/-- A read that is performed keeps the access rule (20_memory.md R33). -/
theorem memRead_eq_ok {s : State} {off n : Nat} {v : Limb} (h : s.memRead off n = .ok v) :
    n = 8 ∧ off % 8 = 0 ∧ off < 0x800 ∧ v = s.readTarget (targetOf off) := by
  by_cases hbad : n ≠ 8 ∨ off % 8 ≠ 0 ∨ 0x800 ≤ off
  · rw [memRead_bad hbad] at h; cases h
  · obtain ⟨rfl, ha, hw⟩ : n = 8 ∧ off % 8 = 0 ∧ off < 0x800 := by omega
    rw [memRead_aligned ha hw] at h
    exact ⟨rfl, ha, hw, (Except.ok.inj h).symm⟩

/-- Settles O36: `windowByte_slotOffset_add` for a slot, `windowByte_add` for a word. -/
theorem windowIsLittleEndian : Obligations.WindowIsLittleEndian := by
  refine ⟨fun s k n => windowByte_slotOffset_add s k, fun s off j v hj hread => ?_⟩
  obtain ⟨-, ha, -, rfl⟩ := memRead_eq_ok hread
  exact windowByte_add s ha hj

/-- A write to a W register shows at no target but its own limbs. -/
theorem readTarget_writeW_other (s : State) {k : RegIdx} (v : Word384) {tgt : Target}
    (h : ∀ j, tgt ≠ .limb k j) : (s.writeW k v).readTarget tgt = s.readTarget tgt := by
  cases tgt with
  | limb k' j =>
    have hne : k' ≠ k := fun heq => h j (by rw [heq])
    simp only [State.readTarget, readW_writeW_other _ _ _ hne]
  | cmd => rfl
  | status => rfl
  | inv => rfl
  | reserved => rfl

/-- Settles O23: a byte that shows a limb of the destination lies in its slot. -/
theorem commandLeavesTheOtherWindowBytes : Obligations.CommandLeavesTheOtherWindowBytes := by
  intro i s t hexec n hn
  rw [exec_eq] at hexec
  obtain rfl := Host.Outcome.next.inj hexec
  have hother : ∀ j, targetOf (n - n % 8) ≠ .limb i.rd j := by
    intro j htgt
    have hoff := eq_limbOffset_of_targetOf (by omega) htgt
    have hj := j.isLt
    rw [limbOffset] at hoff
    omega
  rw [State.windowByte, State.windowByte, readTarget_writeW_other s _ hother]

/-! ## INV -/

/-- Of all writes only one to INV changes it, and stores its data (10_state.md R16). -/
theorem written_inv_cases (tgt : Target) (v : Limb) (s : State) :
    (written tgt v s).inv = s.inv ∨ (tgt = .inv ∧ (written tgt v s).inv = v) := by
  cases tgt with
  | cmd => rw [written]; split <;> simp
  | status => exact .inl (writeStatus_inv s v)
  | inv => exact .inr ⟨rfl, rfl⟩
  | limb k i => exact .inl rfl
  | reserved => exact .inl rfl

/-- A step that changes INV serves a write to it or a reset. -/
theorem step_inv_ne {s t : State} (hs : step s = .next t) (h : t.inv ≠ s.inv) :
    (∃ v rest, s.inputs = .access (.write 0x010 8 0xFF v) :: rest ∧ t.inv = v) ∨
    (∃ held rest, s.inputs = .reset held :: rest ∧ t.inv = 0) := by
  obtain ⟨-, rfl⟩ | ⟨held, rest, hin, rfl⟩ | ⟨a, rest, -, -, rfl⟩ | ⟨off, rest, -, -, -, rfl⟩ |
    ⟨off, v, rest, hin, -, -, rfl⟩ := step_cases hs
  · exact absurd rfl h
  · exact .inr ⟨held, rest, hin, rfl⟩
  · exact absurd rfl h
  · exact absurd rfl h
  · obtain hsame | ⟨htgt, hv⟩ := written_inv_cases (targetOf off) v (s.taken rest)
    · exact absurd hsame h
    · obtain rfl := offset_of_inv htgt
      exact .inl ⟨v, rest, hin, hv⟩

/-- A command whose value does not depend on INV runs the same whatever INV holds. -/
theorem exec_inv_irrelevant {i : Instr} {s t : State} {x : Limb}
    (hvalue : commandValue i { s with inv := x } = commandValue i s) (h : exec i s = .next t) :
    exec i { s with inv := x } = .next { t with inv := x } := by
  rw [exec_eq] at h
  obtain rfl := Host.Outcome.next.inj h
  rw [exec_eq, hvalue]
  rfl

/-- Settles O24: `step_inv_ne` for the step; the values of ADDMOD and SUBMOD are of the W registers alone. -/
theorem onlyHostWritesAndResetChangeInv : Obligations.OnlyHostWritesAndResetChangeInv :=
  ⟨fun _ _ => step_inv_ne, fun _ _ _ _ _ _ _ => ⟨exec_inv_irrelevant rfl, exec_inv_irrelevant rfl⟩⟩

/-! ## W registers -/

/-- Of all writes only a command word with destination `k` and one to a limb of `W[k]` change it (10_state.md R25,
R15). -/
theorem written_readW_ne {tgt : Target} {v : Limb} {s : State} {k : RegIdx}
    (h : (written tgt v s).readW k ≠ s.readW k) :
    (tgt = .cmd ∧ ∃ i, decode v = .ok i ∧ i.rd = k) ∨ (∃ j, tgt = .limb k j) := by
  cases tgt with
  | cmd =>
    rw [written] at h
    cases hd : decode v with
    | ok i =>
      rw [hd] at h
      by_cases hk : i.rd = k
      · exact .inl ⟨rfl, i, rfl, hk⟩
      · exact absurd (readW_writeW_other _ _ _ (Ne.symm hk)) h
    | error e => rw [hd] at h; exact absurd (commandError_readW ..) h
  | status => exact absurd (writeStatus_readW ..) h
  | inv => exact absurd rfl h
  | limb k' j =>
    by_cases hk : k' = k
    · exact .inr ⟨j, by rw [hk]⟩
    · exact absurd (readW_writeW_other _ _ _ (Ne.symm hk)) h
  | reserved => exact absurd rfl h

/-- Settles O25: of the cases of a step only a reset and the writes of `written_readW_ne` change a W register. -/
theorem onlyItsWritersChangeAWRegister : Obligations.OnlyItsWritersChangeAWRegister := by
  intro s t k hs h
  obtain ⟨-, rfl⟩ | ⟨held, rest, hin, -⟩ | ⟨a, rest, -, -, rfl⟩ | ⟨off, rest, -, -, -, rfl⟩ |
    ⟨off, v, rest, hin, ha, -, rfl⟩ := step_cases hs
  · exact absurd rfl h
  · exact .inr (.inr ⟨held, rest, hin⟩)
  · exact absurd rfl h
  · exact absurd rfl h
  · have hw : (written (targetOf off) v (s.taken rest)).readW k ≠ (s.taken rest).readW k := h
    obtain ⟨htgt, i, hd, hk⟩ | ⟨j, htgt⟩ := written_readW_ne hw
    · obtain rfl := offset_of_cmd htgt
      exact .inl ⟨v, i, rest, hin, hd, hk⟩
    · obtain rfl := eq_limbOffset_of_targetOf ha htgt
      exact .inr (.inl ⟨j, v, rest, hin⟩)
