-- ==== Sys2Proof/Machine/Literal.lean ====
section
/-! DEFINITION. The meaning of `LIT` (R100 to R104). -/

namespace Sys2Proof.Machine

/-- Append a byte if it is printable, drop it silently otherwise (R102). -/
def appendPrintable (code : Byte) (s : State) : State :=
  if printable code then append code s else s

/-- `LIT` (R100): the flag is consumed (R85), the body must fit (R101), the filter (R102), the trim (R103). -/
def execLit (code : Byte) (s : State) : Host.Outcome State Fault Refusal :=
  if fits 8 (takeFlag s) then
    .next (trim (appendPrintable code (advance 8 (takeFlag s))))
  else .next (raiseIncompleteLiteral (takeFlag s))

end Sys2Proof.Machine
end

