/-- A finite output capacity is never a silent truncation: the step is the one of the unbounded output, or it is
refused because that step's output passes the capacity (the spec's decision D10, log entry 9). -/
def Obligations.FiniteOutputCapacityRefuses : Prop :=
  ∀ (c : Config) (cap : Nat) (s : State), c.outCap = some cap → s.out.length ≤ cap →
    (∀ t, stepIn c s = .next t → stepIn { c with outCap := none } s = .next t ∧ t.out.length ≤ cap) ∧
    (∀ t, stepIn { c with outCap := none } s = .next t → cap < t.out.length →
      stepIn c s = .refused .outCapExceeded) ∧
    (∀ t, stepIn { c with outCap := none } s = .next t → t.out.length ≤ cap → stepIn c s = .next t)

/-- The invariant holds after reset, at every value of the implementation's parameters. -/
def Obligations.InvariantHoldsAtReset : Prop := ∀ c : Config, Inv c State.reset

/-- Every step keeps the invariant, at every value of the implementation's parameters. In every phase: the widths and
the length in range, the canonical stream memory of symbols of `SYMW` bits, printable output, the window a final part
of the output, the cursor and the error position at most `STRM_CAP`, and `out_len ≤ pos * max(1, 2^LB_MAX − 1)`. Only
while a call runs (log entry 21): the cursor before `N`, the window as the output's newest `min(out_len, W)` bytes, and
`out_len ≤ pos * max(1, 2^LB − 1)`. After a call: the error position is 0 if it ended `OK` and the cursor if it ended
in an error, which are the spec's decisions D12 and D19 (log entry 11). -/
def Obligations.EveryStepKeepsTheInvariant : Prop :=
  (∀ s t : State, Inv Config.decided s → step s = .next t → Inv Config.decided t) ∧
  (∀ (c : Config) (s t : State), Inv c s → stepIn c s = .next t → Inv c t)

/-- Every call ends: with the stream loaded and no host operation pending, a running call is over after at most one
step per symbol left. -/
def Obligations.EveryCallEnds : Prop :=
  ∀ s : State, s.phase = .busy → s.hostQueue = [] → Loaded s →
    ∃ t, runSteps (max 1 (s.n - s.pos)) s = .next t ∧ t.phase = .done

/-- A stream of literals decodes to its text, at every pair of widths: the `STR` encoding of a printable text round
trips, with the newest bytes in the window; the empty text gives the empty output and the end-of-stream error (the
spec's decision D2, log entry 2). -/
def Obligations.LiteralStreamsRoundTrip : Prop :=
  ∀ (text : List Byte) (syms : List Symbol) (s : State), AllPrintable text →
    assemble s.ob s.lb (strTokens text) = some syms → s.n = syms.length →
    Memory.readRun s.strm 0 s.n = some syms →
    ∃ t, decodeCall s = .next t ∧ t.phase = .done ∧ t.out = text ∧ s.n = 9 * text.length ∧ t.pos = s.n ∧
      t.errPos = 0 ∧ t.win = keepNewest s.window text ∧
      (text ≠ [] → t.result = .ok) ∧ (text = [] → t.result = .eos)

/-- The whole of a call in one line: a stream that reads as tokens, at least one, ends with the output that reading the
tokens one after another without a window gives, and with the newest `W` bytes of it in the window. A stream assembled
from well-formed tokens reads as these tokens. -/
def Obligations.AssembledProgramsRunTokenByToken : Prop :=
  (∀ (ob lb : Nat) (tokens : List Instr) (syms : List Symbol),
    assemble ob lb tokens = some syms → ReadsAs Config.decided.cls ob lb tokens syms) ∧
  (∀ (tokens : List Instr) (syms : List Symbol) (s : State), tokens ≠ [] →
    ReadsAs Config.decided.cls s.ob s.lb tokens syms → s.n = syms.length →
    Memory.readRun s.strm 0 s.n = some syms →
    ∃ t, decodeCall s = .next t ∧ t.phase = .done ∧
      t.out = tokens.foldl (fun out i => windowFreeToken i out) [] ∧ t.win = keepNewest s.window t.out)

/-- R149: a call computes a pure function of `STRM[0 .. N−1]`, `N`, `OB` and `LB`: two blocks that agree on these end
the call with the same output, result and position (and window and cursor), whatever else they held before. It has no
other effect: the stream, its length, the widths and what the host has read stay. -/
def Obligations.CallsAreAPureFunction : Prop :=
  ∀ a b t : State, b.strmLen = a.strmLen → b.cfgOb = a.cfgOb → b.cfgLb = a.cfgLb →
    (∀ k, k < a.n → Memory.read b.strm k = Memory.read a.strm k) → decodeCall a = .next t →
    t.strm = a.strm ∧ t.strmLen = a.strmLen ∧ t.cfgOb = a.cfgOb ∧ t.cfgLb = a.cfgLb ∧ t.hostSeen = a.hostSeen ∧
    ∃ u, decodeCall b = .next u ∧ SameResult t u

/-- The prefix property at the fault: a call cut exactly at the position of its error ends with the same error, the
same position and the same output. The position of a token cut short is the one past its flag, the spec's decision D3
(log entry 3), and error and position agree only under it: cut at the flag itself, the call would end before the
flag. -/
def Obligations.CutAtTheErrorGivesTheSameResult : Prop :=
  ∀ s t : State, decodeCall s = .next t → t.result ≠ .ok →
    ∃ u, decodeCall { s with strmLen := t.errPos } = .next u ∧
      u.out = t.out ∧ u.result = t.result ∧ u.errPos = t.errPos

/-- The prefix property of streams: the output of a stream cut anywhere is a prefix of the output of the whole. -/
def Obligations.PrefixStreamsGivePrefixOutputs : Prop :=
  ∀ (s t : State) (m : Nat), m ≤ s.n → decodeCall s = .next t →
    ∃ u, decodeCall { s with strmLen := m } = .next u ∧ u.out <+: t.out

/-! ## The host, reset and whole-machine rules -/

/-- Reset leaves what R29's table says; `STRM` holds nothing readable and the host's lists are empty, which are the
model's choices (log entries 14 and 15). -/
def Obligations.ResetValues : Prop :=
  (∀ c r, regRead c r State.reset = 0) ∧ State.reset.phase = .idle ∧ State.reset.result = .ok ∧
    State.reset.out = [] ∧ State.reset.win = [] ∧ (∀ a, Memory.read State.reset.strm a = none) ∧
    State.reset.hostQueue = [] ∧ State.reset.hostSeen = []

/-- The host's next operation is the step, before the core's next token; a step with no operation pending and no call
running changes nothing. The schedule is the model's (log entry 15). -/
def Obligations.HostOperationsComeFirst : Prop :=
  ∀ (c : Config) (s : State),
    (∀ (op : HostOp) (rest : List HostOp), s.hostQueue = op :: rest → op ≠ .pass →
      stepIn c s = hostStep c op { s with hostQueue := rest }) ∧
    (s.hostQueue = [] → s.phase ≠ .busy → stepIn c s = .next s) ∧
    step s = stepIn Config.decided s

/-- An accepted `START` sets the cursor, the window, the output, the result and the error position to their initial
values and starts the call (R191, R144); the registers the host owns and `STRM` survive. That it is a write of 1 to bit
0 of `CTRL`, accepted in `IDLE` and `DONE`, is the spec's decision D6 (log entry 6). With the widths and the length in
range, which every step keeps (`Inv`), it is accepted, and otherwise it is refused (R151, U2; the spec's decision D8,
log entry 23). That the pending operation is the step is the model's schedule (log entry 15). -/
def Obligations.StartInitialisesTheCall : Prop :=
  ∀ (c : Config) (s : State) (w : Word) (rest : List HostOp), s.hostQueue = .writeReg .ctrl w :: rest →
    w % 2 = 1 → s.phase ≠ .busy →
    (s.ob ≤ c.obMax ∧ s.lb ≤ c.lbMax ∧ s.n ≤ c.strmCap →
      stepIn c s = .next { s with
        pos := 0, win := [], out := [], result := .ok, errPos := 0, phase := .busy, hostQueue := rest }) ∧
    (¬ (s.ob ≤ c.obMax ∧ s.lb ≤ c.lbMax ∧ s.n ≤ c.strmCap) → stepIn c s = .refused .configOutOfRange)

/-- A write of `CTRL` has no effect while a call runs, nor when bit 0 of the value is 0 (the spec's decision D6, log
entry 6). -/
def Obligations.StartIsIgnoredWhileBusy : Prop :=
  ∀ (c : Config) (s : State) (w : Word) (rest : List HostOp), s.hostQueue = .writeReg .ctrl w :: rest →
    s.phase = .busy ∨ w % 2 = 0 → stepIn c s = .next { s with hostQueue := rest }

/-- While a call runs the host may read `STATUS`, write `CTRL`, pass and reset, and everything else is refused (the
spec's decision D7, log entry 7). -/
def Obligations.BusyHostAccessIsRefused : Prop :=
  ∀ (c : Config) (s : State) (op : HostOp) (rest : List HostOp), s.phase = .busy → s.hostQueue = op :: rest →
    op ≠ .pass → op ≠ .hardReset → op ≠ .readReg .status → (∀ w, op ≠ .writeReg .ctrl w) →
    stepIn c s = .refused .hostAccessWhileBusy

/-- A write of a configuration register between calls takes the bits of its field and changes nothing else, the
results of the last call included; a value above the largest legal one is refused, and at the decided values there is
none (the spec's decisions D5, D7 and D8, log entries 5, 7 and 23). -/
def Obligations.ConfigurationWritesTakeTheirField : Prop :=
  (∀ (c : Config) (s : State) (w : Word) (rest : List HostOp), s.phase ≠ .busy →
    (s.hostQueue = .writeReg .cfgOb w :: rest →
      stepIn c s =
        if w % 2 ^ Nat.clog 2 (c.obMax + 1) ≤ c.obMax then
          .next { s with cfgOb := w % 2 ^ Nat.clog 2 (c.obMax + 1), hostQueue := rest }
        else .refused .configOutOfRange) ∧
    (s.hostQueue = .writeReg .cfgLb w :: rest →
      stepIn c s =
        if w % 2 ^ Nat.clog 2 (c.lbMax + 1) ≤ c.lbMax then
          .next { s with cfgLb := w % 2 ^ Nat.clog 2 (c.lbMax + 1), hostQueue := rest }
        else .refused .configOutOfRange) ∧
    (s.hostQueue = .writeReg .strmLen w :: rest →
      stepIn c s =
        if w % 2 ^ c.posw ≤ c.strmCap then .next { s with strmLen := w % 2 ^ c.posw, hostQueue := rest }
        else .refused .configOutOfRange)) ∧
  (∀ w : Word, w % 2 ^ Nat.clog 2 (Config.decided.obMax + 1) ≤ Config.decided.obMax ∧
    w % 2 ^ Nat.clog 2 (Config.decided.lbMax + 1) ≤ Config.decided.lbMax ∧
    w % 2 ^ Config.decided.posw ≤ Config.decided.strmCap)

/-- `CONFIGURE`, `LOAD` and `START` from any phase but `BUSY`: after one step per operation the call stands at its
beginning, with the widths and the length written and every symbol, cut to its 8 bits, loaded where the stream has it
(the spec's decisions D1, D5 and D6). That each operation is a step of its own is the model's schedule (log entry
15). -/
def Obligations.ConfigureLoadStartBeginsTheCall : Prop :=
  ∀ (s : State) (ob lb : Word) (syms : List Symbol) (rest : List HostOp), s.phase ≠ .busy →
    syms.length < 2 ^ 32 →
    s.hostQueue = configureOps ob lb ++ loadOps syms ++ startOps ++ rest →
    ∃ t, runSteps (syms.length + 4) s = .next t ∧
      t.phase = .busy ∧ t.pos = 0 ∧ t.out = [] ∧ t.win = [] ∧ t.result = .ok ∧ t.errPos = 0 ∧
      t.ob = ob % 32 ∧ t.lb = lb % 32 ∧ t.n = syms.length ∧ t.hostQueue = rest ∧
      (∀ k, k < syms.length → Memory.read t.strm k = syms[k]?.map (· % 256)) ∧
      (∀ a, syms.length ≤ a → Memory.read t.strm a = Memory.read s.strm a)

────────

**WHAT IS BEING ASKED:** Scan the records for the word "otherwise", and copy each line where it is found.

**OUTPUT FOR THIS EXERCISE:**
/-- Append a byte if it is printable, drop it silently otherwise (R102). -/
range, which every step keeps (`Inv`), it is accepted, and otherwise it is refused (R151, U2; the spec's decision D8,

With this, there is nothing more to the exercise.